* EXERCISE DETAILS: When the line containing "none := rfl" appears in the data below, begin copying there and stop only after the line containing "Memory.risingFrom, hlo, hi]".

[Dataset entries]
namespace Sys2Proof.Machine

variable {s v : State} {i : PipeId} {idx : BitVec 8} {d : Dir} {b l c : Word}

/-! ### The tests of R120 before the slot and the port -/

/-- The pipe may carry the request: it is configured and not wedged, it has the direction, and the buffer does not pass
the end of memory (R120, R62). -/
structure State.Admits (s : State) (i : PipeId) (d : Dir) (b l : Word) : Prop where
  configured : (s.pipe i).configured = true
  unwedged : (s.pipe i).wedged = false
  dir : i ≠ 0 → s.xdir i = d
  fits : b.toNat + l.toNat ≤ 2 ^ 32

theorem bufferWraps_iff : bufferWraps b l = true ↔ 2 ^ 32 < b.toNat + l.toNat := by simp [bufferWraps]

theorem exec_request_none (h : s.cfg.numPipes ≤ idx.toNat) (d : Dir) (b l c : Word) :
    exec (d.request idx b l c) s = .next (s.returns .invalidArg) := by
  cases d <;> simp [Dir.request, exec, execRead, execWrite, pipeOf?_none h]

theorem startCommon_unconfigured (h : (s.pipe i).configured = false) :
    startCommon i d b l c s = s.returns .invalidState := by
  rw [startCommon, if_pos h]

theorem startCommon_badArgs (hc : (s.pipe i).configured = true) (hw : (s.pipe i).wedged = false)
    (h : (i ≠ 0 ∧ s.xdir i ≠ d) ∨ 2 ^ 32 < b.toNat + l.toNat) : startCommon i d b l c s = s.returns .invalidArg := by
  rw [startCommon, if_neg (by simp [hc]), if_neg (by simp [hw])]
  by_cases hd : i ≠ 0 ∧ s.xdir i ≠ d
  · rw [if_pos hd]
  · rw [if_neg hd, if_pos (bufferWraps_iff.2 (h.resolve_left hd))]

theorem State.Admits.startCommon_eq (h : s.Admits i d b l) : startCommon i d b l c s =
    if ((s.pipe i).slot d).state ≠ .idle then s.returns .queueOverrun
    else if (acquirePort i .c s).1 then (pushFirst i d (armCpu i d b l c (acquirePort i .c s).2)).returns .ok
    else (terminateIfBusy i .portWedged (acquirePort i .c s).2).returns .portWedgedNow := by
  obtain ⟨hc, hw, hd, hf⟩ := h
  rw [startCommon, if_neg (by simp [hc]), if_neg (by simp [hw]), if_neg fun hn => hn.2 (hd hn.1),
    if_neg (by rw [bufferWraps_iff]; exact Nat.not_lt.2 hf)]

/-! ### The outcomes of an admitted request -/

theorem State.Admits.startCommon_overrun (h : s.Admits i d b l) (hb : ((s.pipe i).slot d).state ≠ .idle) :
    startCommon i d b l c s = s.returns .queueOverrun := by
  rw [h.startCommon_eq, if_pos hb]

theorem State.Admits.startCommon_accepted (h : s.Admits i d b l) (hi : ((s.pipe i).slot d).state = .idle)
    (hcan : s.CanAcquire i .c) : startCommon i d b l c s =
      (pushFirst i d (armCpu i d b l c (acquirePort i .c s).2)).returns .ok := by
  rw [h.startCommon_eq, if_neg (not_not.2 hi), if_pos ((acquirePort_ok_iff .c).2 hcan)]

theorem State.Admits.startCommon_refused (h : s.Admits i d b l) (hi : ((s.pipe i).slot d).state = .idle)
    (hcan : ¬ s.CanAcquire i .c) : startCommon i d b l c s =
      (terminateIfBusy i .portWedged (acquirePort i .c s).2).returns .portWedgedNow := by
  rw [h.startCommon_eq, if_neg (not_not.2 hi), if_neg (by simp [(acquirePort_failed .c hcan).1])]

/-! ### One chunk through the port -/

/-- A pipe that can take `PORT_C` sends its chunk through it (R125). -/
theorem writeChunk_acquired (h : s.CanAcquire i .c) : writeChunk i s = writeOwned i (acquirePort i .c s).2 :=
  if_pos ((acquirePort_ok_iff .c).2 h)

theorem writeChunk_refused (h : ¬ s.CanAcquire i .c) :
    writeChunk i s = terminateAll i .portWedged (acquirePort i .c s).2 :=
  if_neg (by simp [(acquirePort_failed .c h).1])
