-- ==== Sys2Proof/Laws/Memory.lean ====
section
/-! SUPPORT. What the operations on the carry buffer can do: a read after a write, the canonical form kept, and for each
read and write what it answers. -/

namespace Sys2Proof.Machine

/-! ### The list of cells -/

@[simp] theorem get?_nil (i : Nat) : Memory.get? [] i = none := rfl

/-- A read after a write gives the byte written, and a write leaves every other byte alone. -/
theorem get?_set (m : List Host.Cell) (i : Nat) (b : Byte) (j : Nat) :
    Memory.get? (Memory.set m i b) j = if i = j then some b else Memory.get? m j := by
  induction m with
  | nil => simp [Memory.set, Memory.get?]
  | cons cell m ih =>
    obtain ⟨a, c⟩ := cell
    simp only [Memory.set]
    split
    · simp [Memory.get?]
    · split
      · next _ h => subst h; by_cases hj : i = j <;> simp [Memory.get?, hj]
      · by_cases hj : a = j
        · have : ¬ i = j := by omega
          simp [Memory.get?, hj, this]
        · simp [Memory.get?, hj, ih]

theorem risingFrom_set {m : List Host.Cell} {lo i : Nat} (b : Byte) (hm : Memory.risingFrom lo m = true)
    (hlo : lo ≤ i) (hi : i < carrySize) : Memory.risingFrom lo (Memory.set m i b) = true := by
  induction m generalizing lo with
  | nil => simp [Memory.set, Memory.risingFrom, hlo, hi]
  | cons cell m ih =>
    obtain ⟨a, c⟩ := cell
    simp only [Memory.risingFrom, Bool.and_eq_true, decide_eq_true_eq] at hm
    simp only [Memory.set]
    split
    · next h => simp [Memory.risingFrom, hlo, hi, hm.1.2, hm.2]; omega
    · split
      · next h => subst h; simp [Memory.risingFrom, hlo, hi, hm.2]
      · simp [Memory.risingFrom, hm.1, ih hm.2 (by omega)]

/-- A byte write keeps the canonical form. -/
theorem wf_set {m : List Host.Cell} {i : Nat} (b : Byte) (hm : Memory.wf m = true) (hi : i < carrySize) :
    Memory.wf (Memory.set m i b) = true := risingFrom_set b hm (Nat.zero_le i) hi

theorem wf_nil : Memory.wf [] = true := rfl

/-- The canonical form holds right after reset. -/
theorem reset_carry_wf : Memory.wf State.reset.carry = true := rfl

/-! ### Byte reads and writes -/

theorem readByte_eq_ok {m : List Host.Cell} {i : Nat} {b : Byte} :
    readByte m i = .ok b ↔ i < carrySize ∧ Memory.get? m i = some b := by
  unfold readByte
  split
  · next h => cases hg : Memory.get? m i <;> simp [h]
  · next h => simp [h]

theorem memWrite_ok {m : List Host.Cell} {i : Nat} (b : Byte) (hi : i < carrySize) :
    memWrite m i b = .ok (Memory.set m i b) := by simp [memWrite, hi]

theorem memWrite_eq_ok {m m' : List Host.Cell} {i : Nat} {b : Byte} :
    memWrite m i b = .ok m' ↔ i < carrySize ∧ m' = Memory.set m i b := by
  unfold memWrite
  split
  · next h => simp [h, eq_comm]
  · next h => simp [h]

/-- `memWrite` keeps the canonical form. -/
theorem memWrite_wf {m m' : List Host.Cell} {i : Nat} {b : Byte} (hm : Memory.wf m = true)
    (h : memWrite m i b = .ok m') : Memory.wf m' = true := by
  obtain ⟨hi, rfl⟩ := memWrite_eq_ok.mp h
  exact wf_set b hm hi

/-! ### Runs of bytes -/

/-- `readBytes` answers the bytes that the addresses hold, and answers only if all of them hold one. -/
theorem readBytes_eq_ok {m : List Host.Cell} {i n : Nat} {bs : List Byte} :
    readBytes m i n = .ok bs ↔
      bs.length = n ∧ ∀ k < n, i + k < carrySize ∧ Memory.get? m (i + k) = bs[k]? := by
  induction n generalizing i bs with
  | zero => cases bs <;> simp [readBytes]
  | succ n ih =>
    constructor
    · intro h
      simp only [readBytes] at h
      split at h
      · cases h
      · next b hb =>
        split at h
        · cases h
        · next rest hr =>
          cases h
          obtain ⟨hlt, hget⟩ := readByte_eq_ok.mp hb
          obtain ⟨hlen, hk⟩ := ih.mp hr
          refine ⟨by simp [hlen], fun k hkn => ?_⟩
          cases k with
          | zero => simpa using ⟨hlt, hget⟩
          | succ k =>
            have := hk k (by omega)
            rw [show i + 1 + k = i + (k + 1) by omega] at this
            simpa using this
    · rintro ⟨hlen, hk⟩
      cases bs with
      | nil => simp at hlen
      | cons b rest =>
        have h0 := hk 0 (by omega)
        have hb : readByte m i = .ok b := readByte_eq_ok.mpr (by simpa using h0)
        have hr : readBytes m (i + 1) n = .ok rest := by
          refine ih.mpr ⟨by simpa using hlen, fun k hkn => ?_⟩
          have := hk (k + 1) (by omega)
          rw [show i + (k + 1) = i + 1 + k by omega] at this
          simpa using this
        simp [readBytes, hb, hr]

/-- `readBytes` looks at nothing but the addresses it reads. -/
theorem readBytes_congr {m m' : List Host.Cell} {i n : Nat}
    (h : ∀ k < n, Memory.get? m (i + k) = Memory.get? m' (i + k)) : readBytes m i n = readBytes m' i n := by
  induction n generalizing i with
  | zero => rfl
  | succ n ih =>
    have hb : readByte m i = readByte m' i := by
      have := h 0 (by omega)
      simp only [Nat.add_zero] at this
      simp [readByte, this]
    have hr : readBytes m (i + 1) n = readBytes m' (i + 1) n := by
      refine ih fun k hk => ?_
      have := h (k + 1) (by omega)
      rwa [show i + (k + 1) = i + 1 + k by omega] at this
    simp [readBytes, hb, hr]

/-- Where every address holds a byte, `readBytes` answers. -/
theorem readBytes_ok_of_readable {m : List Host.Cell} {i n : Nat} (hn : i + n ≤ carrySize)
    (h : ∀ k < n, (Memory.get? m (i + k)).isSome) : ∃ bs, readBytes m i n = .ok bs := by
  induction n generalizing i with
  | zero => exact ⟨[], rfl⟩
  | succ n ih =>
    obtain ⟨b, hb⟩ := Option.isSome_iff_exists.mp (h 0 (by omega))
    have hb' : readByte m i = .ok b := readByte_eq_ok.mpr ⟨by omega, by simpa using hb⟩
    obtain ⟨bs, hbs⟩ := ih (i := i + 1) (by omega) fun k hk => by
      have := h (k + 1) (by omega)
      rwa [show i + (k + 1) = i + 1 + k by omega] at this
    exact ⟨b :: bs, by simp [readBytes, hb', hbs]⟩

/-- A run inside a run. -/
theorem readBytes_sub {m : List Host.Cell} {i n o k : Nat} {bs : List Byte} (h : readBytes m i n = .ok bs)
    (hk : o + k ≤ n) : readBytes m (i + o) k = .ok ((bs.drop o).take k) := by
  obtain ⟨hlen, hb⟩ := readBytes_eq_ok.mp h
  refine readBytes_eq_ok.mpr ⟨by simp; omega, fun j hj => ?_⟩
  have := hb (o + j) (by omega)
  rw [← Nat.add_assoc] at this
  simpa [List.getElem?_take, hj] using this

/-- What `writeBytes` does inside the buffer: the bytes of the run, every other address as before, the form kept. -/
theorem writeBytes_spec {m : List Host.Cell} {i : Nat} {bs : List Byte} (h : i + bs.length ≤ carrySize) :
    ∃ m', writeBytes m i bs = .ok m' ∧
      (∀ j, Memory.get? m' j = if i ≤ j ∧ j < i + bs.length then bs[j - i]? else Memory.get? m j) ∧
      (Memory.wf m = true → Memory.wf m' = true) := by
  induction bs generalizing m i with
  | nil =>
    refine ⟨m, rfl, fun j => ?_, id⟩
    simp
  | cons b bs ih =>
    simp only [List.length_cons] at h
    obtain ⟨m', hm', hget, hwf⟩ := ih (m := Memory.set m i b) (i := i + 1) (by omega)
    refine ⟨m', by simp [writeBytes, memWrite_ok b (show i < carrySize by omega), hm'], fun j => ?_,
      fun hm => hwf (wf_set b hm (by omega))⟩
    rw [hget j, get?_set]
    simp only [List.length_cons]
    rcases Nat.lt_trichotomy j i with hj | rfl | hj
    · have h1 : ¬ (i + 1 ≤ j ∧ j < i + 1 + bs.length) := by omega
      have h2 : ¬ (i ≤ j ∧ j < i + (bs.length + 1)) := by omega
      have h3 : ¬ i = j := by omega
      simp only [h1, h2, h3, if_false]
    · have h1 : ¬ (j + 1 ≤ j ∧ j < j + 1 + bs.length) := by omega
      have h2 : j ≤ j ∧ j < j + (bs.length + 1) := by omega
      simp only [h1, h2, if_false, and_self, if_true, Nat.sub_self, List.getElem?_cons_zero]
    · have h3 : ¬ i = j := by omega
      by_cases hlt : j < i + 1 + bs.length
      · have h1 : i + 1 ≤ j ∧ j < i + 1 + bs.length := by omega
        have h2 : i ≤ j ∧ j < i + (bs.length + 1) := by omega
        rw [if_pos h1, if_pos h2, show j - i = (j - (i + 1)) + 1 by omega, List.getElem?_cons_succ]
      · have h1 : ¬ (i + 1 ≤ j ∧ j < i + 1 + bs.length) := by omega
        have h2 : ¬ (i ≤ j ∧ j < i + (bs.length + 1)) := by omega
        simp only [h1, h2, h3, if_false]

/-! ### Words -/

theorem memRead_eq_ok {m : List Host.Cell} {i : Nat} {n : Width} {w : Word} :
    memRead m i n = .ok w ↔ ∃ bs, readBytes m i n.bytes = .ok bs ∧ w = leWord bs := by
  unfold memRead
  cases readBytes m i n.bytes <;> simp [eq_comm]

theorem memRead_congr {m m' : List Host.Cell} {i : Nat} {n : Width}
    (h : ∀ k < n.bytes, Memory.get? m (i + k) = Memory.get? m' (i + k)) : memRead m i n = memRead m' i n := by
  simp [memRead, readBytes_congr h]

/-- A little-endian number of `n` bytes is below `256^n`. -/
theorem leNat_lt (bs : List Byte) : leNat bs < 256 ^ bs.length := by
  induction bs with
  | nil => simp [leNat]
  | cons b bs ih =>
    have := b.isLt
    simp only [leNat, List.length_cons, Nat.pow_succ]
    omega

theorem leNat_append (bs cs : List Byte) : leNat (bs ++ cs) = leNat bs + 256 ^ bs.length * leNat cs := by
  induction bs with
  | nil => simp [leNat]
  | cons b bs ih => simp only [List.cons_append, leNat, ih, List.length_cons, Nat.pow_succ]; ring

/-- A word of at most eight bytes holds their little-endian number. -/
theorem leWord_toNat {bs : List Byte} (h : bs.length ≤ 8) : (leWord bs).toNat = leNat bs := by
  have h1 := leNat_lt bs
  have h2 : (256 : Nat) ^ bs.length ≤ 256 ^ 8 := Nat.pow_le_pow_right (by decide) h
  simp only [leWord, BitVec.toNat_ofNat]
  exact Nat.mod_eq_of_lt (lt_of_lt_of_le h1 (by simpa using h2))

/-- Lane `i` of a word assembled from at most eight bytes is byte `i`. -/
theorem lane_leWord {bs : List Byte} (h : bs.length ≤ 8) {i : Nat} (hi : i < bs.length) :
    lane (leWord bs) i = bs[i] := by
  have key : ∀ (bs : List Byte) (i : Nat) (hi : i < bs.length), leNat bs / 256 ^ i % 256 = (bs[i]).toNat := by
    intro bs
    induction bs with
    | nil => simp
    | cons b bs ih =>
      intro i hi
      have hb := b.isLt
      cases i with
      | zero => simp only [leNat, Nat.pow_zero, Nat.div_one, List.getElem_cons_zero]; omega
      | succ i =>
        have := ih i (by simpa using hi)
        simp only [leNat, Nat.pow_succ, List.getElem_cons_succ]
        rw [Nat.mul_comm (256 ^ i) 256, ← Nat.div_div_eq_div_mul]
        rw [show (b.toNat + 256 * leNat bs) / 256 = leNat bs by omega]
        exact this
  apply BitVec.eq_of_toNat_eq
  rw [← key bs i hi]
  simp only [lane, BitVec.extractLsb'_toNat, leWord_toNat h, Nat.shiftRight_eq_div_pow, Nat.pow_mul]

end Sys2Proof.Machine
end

* ANSWER FOR THIS EXERCISE:
@[simp] theorem get?_nil (i : Nat) : Memory.get? [] i = none := rfl

/-- A read after a write gives the byte written, and a write leaves every other byte alone. -/
theorem get?_set (m : List Host.Cell) (i : Nat) (b : Byte) (j : Nat) :
    Memory.get? (Memory.set m i b) j = if i = j then some b else Memory.get? m j := by
  induction m with
  | nil => simp [Memory.set, Memory.get?]
  | cons cell m ih =>
    obtain ⟨a, c⟩ := cell
    simp only [Memory.set]
    split
    · simp [Memory.get?]
    · split
      · next _ h => subst h; by_cases hj : i = j <;> simp [Memory.get?, hj]
      · by_cases hj : a = j
        · have : ¬ i = j := by omega
          simp [Memory.get?, hj, this]
        · simp [Memory.get?, hj, ih]

theorem risingFrom_set {m : List Host.Cell} {lo i : Nat} (b : Byte) (hm : Memory.risingFrom lo m = true)
    (hlo : lo ≤ i) (hi : i < carrySize) : Memory.risingFrom lo (Memory.set m i b) = true := by
  induction m generalizing lo with
  | nil => simp [Memory.set, Memory.risingFrom, hlo, hi]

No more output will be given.